_Task instructions_.
Could you show each line of the records that contains the word "noStrike"?

_Data for processing_.
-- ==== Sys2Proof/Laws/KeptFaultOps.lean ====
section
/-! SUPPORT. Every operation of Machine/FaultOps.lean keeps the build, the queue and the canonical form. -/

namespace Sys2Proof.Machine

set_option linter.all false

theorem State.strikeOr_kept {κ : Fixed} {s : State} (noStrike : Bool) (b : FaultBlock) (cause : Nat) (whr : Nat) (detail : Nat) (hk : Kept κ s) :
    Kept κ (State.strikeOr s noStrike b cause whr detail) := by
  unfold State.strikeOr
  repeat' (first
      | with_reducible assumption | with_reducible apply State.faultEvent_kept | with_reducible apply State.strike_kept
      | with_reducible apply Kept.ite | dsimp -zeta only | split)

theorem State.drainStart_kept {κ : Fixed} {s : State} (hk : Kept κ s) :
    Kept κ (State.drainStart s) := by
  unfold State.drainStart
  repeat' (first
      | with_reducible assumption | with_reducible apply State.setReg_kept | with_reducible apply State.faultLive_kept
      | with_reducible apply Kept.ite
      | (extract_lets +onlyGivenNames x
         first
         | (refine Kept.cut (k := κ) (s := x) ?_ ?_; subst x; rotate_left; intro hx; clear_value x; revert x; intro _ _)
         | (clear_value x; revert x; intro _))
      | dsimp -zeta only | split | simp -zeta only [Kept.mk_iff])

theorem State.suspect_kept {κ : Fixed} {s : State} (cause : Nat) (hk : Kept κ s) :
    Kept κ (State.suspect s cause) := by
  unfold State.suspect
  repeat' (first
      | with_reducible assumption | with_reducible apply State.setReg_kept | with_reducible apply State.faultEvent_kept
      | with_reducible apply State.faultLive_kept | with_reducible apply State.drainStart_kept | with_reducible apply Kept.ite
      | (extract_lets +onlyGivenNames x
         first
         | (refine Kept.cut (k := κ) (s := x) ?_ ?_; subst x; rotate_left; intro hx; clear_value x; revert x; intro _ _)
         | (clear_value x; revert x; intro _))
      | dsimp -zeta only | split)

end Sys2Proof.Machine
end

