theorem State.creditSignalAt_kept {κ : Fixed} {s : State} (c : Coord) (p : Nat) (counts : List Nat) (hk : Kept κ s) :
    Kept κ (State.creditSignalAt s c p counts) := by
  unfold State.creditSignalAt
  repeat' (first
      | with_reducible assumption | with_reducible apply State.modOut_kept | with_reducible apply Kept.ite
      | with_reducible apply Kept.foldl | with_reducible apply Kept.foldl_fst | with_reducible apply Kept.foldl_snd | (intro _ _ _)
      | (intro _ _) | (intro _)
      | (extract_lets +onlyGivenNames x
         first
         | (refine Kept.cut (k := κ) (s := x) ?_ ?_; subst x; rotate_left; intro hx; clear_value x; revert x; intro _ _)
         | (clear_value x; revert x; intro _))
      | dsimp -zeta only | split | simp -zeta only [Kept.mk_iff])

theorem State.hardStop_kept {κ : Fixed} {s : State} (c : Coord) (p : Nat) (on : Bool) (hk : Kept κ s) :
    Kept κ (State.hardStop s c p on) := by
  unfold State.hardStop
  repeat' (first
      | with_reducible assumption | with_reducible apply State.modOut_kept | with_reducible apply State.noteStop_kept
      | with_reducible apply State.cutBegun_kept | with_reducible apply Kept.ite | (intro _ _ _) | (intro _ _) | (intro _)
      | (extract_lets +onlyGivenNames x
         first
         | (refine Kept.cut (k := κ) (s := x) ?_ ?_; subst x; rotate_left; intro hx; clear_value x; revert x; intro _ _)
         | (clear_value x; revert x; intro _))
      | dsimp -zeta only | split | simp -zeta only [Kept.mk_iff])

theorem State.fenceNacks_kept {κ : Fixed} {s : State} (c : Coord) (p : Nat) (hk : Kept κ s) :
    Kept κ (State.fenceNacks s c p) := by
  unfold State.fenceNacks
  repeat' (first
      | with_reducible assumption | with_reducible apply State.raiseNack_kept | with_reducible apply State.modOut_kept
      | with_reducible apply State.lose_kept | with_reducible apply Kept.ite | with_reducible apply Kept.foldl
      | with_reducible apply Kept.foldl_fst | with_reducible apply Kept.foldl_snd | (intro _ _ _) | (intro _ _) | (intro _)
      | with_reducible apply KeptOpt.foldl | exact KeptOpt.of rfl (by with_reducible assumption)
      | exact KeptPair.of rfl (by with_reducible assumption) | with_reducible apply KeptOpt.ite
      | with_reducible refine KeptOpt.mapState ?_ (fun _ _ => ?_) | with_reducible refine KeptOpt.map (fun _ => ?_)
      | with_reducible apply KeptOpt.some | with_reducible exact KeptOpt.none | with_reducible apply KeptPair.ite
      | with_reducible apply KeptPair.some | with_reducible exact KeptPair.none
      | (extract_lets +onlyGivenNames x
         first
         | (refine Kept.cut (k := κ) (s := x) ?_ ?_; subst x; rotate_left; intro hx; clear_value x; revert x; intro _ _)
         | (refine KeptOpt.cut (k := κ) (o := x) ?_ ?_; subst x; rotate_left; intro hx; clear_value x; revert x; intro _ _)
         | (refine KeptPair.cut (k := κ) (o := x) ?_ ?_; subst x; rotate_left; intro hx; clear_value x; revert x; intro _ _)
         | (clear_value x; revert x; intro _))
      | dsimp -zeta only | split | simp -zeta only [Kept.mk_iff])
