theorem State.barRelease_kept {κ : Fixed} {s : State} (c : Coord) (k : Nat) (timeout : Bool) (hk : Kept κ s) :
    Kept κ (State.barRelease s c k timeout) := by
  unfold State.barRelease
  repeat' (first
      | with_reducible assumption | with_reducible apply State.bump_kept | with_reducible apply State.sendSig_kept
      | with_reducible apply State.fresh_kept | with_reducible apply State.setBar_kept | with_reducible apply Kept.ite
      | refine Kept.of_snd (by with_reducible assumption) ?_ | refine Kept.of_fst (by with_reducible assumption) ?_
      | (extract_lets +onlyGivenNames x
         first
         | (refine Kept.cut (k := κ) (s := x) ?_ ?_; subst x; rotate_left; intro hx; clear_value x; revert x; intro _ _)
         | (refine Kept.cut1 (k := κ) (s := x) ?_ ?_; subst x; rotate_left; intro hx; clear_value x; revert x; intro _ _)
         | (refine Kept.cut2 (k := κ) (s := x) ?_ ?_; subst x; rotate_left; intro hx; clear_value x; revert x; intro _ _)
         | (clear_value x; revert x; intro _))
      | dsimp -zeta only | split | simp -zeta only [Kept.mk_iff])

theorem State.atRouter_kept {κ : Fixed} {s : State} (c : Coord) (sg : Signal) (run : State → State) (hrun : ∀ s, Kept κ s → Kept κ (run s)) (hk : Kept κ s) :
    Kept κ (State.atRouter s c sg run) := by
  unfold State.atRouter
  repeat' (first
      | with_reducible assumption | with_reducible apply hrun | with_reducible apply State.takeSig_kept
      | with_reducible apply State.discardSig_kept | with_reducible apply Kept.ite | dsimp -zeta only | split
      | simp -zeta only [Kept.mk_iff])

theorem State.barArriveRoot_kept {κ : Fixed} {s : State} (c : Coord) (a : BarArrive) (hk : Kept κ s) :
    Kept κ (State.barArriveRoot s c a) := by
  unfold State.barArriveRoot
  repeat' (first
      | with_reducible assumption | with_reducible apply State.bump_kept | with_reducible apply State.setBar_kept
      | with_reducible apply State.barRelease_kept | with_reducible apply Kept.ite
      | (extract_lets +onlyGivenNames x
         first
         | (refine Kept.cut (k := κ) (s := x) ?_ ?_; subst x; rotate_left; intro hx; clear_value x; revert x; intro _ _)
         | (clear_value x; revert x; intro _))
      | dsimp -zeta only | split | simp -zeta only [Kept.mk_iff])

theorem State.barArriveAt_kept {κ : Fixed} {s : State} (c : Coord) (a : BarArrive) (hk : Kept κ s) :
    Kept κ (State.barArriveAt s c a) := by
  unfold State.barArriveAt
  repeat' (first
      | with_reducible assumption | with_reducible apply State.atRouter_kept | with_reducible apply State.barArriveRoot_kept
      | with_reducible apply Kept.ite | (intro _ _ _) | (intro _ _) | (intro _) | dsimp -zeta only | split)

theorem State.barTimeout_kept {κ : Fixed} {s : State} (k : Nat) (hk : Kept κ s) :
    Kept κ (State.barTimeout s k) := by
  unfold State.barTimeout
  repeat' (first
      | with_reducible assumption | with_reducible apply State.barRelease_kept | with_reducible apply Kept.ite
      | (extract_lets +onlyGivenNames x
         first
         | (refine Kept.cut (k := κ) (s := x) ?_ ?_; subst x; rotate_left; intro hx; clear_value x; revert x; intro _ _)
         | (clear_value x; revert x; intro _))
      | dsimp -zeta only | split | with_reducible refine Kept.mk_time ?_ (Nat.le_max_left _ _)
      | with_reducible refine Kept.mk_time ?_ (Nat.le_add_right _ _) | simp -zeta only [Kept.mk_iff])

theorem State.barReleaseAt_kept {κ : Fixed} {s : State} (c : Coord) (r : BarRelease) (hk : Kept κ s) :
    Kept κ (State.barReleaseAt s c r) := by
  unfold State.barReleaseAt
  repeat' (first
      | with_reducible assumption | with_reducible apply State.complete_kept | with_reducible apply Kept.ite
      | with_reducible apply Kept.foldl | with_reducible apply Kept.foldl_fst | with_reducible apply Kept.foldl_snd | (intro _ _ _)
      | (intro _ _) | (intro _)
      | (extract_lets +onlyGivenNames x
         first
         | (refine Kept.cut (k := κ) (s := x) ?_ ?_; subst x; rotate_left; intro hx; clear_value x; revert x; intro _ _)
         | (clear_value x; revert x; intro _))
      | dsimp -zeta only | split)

...

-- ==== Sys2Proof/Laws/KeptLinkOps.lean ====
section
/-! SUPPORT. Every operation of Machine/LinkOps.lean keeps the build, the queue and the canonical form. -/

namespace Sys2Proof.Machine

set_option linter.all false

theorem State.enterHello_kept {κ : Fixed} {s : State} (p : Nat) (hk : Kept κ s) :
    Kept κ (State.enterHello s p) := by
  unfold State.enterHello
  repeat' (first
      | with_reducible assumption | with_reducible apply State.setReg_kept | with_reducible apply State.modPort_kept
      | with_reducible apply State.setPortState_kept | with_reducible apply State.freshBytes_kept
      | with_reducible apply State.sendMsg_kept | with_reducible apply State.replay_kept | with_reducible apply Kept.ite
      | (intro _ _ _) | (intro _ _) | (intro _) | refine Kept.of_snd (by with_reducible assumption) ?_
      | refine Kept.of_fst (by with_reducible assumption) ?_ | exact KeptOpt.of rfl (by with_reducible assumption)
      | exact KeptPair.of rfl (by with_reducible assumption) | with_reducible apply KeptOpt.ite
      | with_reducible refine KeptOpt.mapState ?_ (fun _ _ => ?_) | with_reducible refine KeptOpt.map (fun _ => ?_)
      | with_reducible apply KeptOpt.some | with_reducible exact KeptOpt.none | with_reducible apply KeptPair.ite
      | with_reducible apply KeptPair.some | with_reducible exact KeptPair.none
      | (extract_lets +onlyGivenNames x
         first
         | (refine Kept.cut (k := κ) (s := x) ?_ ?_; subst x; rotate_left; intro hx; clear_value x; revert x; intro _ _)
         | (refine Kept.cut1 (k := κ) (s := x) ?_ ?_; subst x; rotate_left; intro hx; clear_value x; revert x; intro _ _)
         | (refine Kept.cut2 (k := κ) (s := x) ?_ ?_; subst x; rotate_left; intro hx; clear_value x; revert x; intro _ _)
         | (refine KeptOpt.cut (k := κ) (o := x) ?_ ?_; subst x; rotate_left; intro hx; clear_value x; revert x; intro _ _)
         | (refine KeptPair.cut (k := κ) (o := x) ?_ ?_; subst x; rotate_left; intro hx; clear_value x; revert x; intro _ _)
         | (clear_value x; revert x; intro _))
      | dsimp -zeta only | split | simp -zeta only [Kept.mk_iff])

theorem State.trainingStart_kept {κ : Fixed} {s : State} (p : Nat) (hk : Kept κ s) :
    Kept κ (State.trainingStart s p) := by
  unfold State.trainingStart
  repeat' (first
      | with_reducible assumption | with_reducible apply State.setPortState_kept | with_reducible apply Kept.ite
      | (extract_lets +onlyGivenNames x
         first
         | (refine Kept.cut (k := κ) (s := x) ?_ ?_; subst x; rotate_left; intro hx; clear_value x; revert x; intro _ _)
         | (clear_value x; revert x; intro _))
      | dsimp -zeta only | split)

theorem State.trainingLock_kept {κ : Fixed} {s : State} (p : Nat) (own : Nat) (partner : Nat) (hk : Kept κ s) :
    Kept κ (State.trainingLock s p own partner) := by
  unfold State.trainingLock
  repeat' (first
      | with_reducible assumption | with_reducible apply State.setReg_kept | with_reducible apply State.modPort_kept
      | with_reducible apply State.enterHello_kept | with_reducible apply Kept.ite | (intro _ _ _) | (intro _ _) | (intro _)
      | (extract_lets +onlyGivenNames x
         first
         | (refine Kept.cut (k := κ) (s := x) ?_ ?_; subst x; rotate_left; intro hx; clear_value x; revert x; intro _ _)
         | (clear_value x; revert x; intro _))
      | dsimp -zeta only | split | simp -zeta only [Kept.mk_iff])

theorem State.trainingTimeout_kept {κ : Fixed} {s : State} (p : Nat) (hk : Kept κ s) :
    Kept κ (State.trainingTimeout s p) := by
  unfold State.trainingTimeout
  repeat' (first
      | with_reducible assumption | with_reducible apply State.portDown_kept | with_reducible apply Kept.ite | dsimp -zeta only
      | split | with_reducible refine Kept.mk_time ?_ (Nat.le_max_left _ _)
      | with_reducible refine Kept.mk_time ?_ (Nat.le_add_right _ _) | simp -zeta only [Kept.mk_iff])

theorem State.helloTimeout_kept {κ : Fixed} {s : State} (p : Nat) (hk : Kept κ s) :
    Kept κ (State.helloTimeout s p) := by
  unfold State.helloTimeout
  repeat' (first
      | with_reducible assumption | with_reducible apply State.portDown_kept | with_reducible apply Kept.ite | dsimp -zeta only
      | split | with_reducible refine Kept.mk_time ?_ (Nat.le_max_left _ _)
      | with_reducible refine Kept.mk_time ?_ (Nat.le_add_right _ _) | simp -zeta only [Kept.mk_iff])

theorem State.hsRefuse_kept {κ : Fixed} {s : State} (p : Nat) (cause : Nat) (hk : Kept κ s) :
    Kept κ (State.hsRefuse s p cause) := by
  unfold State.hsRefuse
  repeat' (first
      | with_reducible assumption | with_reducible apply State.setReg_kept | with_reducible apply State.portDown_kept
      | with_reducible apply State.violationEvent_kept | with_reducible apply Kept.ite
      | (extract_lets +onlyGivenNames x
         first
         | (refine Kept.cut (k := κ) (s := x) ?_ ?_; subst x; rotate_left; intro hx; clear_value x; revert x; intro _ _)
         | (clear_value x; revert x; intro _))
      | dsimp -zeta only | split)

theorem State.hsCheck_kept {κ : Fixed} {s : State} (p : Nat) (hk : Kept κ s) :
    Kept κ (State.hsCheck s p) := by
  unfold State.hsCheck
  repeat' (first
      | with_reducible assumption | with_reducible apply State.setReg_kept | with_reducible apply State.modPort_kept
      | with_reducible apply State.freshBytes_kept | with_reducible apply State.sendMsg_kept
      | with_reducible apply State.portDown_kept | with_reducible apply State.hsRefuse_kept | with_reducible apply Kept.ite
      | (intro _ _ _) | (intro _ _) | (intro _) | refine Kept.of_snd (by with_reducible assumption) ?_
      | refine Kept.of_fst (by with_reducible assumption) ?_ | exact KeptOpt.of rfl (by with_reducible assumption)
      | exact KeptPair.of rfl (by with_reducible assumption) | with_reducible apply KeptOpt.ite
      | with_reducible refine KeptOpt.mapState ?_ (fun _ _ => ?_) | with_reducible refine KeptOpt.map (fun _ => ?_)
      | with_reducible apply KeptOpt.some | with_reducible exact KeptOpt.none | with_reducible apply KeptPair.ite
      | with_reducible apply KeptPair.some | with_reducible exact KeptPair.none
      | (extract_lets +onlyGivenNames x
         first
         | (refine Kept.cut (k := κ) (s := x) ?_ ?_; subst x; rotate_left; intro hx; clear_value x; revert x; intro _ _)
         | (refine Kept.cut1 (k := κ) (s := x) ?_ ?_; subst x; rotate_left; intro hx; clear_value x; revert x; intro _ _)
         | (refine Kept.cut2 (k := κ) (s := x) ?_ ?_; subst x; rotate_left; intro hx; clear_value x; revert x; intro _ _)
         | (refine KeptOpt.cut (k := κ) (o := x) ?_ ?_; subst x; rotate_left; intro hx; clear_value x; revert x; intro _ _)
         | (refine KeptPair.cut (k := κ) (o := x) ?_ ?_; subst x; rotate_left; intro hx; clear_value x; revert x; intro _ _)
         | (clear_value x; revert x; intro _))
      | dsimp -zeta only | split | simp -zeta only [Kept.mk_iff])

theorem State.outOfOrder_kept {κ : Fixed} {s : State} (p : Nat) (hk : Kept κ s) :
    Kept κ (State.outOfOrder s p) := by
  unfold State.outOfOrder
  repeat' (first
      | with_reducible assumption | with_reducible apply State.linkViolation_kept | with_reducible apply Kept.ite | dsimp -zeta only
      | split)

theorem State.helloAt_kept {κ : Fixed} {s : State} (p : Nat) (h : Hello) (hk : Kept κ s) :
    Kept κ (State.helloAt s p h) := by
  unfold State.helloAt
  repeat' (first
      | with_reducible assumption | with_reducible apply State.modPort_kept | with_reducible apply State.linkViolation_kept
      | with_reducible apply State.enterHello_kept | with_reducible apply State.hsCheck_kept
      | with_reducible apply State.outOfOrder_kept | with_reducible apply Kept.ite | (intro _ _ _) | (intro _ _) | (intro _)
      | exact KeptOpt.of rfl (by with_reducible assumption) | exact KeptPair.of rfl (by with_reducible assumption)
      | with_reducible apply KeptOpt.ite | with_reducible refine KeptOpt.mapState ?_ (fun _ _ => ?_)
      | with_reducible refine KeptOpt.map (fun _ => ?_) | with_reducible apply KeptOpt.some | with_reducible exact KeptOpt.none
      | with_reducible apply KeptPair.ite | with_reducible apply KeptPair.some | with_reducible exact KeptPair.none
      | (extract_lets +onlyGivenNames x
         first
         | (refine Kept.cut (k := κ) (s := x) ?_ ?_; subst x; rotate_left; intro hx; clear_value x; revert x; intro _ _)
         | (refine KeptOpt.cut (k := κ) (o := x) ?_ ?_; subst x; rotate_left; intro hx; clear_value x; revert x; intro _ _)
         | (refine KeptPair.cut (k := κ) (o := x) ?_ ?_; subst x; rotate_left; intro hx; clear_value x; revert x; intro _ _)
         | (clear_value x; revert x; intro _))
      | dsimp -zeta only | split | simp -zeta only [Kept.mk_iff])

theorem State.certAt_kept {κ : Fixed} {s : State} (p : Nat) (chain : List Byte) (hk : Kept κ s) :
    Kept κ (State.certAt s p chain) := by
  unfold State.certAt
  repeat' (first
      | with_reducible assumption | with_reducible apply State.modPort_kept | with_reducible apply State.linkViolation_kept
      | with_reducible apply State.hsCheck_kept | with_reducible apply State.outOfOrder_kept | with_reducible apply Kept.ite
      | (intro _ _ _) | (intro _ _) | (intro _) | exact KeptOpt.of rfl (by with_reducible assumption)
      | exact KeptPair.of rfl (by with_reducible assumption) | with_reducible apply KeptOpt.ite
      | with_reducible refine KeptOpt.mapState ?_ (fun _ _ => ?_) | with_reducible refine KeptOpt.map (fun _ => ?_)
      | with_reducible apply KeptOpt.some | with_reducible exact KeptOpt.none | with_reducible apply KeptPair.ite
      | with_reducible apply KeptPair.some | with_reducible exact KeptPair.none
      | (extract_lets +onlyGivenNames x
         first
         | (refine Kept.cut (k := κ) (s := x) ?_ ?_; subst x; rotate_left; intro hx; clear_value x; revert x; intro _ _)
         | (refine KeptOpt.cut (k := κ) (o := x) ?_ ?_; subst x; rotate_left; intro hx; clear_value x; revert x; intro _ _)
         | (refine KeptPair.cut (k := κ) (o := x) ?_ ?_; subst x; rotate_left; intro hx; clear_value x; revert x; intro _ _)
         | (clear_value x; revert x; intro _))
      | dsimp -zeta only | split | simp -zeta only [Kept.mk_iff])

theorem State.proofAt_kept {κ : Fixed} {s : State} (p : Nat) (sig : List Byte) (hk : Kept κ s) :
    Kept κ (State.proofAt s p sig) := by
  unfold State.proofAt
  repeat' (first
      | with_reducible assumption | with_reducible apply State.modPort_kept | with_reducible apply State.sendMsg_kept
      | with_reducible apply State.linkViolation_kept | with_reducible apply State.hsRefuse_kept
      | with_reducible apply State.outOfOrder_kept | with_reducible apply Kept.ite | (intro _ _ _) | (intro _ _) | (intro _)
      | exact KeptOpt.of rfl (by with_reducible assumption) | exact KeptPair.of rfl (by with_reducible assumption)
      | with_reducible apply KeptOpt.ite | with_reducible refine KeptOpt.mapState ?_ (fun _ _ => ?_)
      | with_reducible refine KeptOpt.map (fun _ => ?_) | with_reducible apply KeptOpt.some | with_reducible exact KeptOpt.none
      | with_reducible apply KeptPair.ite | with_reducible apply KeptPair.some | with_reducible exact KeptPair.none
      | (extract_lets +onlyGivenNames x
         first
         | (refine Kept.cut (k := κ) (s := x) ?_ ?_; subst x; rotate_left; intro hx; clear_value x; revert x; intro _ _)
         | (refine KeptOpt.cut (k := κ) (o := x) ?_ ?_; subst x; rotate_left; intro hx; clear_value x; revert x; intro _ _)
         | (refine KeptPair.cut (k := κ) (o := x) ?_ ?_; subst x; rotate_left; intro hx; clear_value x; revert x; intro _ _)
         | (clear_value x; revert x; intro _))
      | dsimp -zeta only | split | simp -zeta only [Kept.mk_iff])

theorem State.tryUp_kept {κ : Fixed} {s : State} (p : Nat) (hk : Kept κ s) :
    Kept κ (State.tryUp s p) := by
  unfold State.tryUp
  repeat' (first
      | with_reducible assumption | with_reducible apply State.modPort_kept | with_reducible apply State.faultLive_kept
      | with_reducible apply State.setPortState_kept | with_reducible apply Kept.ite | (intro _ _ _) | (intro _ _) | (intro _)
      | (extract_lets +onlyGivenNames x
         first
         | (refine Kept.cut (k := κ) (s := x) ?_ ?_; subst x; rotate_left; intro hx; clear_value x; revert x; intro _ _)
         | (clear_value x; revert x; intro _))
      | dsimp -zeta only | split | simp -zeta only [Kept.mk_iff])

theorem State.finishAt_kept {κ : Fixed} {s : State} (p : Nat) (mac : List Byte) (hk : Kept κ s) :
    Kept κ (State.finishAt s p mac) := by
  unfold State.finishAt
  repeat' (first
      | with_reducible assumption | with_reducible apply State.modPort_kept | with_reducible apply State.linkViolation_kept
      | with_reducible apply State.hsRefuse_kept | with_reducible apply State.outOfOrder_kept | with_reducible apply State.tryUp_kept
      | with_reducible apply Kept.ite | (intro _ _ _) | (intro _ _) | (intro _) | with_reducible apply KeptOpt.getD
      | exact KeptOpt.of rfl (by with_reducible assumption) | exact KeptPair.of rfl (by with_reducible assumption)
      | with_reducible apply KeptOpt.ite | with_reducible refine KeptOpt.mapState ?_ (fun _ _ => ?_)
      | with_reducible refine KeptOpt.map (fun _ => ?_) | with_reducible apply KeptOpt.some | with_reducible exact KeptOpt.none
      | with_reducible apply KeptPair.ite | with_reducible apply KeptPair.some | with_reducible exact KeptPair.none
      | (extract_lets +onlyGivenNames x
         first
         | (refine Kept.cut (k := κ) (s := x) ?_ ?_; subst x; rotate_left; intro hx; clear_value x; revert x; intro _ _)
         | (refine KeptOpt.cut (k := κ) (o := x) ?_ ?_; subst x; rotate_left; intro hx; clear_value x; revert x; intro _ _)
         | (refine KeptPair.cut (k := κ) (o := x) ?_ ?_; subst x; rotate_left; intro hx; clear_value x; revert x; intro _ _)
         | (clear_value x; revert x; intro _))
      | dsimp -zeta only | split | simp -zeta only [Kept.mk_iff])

_Task result_.
theorem State.strikeOr_kept {κ : Fixed} {s : State} (noStrike : Bool) (b : FaultBlock) (cause : Nat) (whr : Nat) (detail : Nat) (hk : Kept κ s) :
    Kept κ (State.strikeOr s noStrike b cause whr detail) := by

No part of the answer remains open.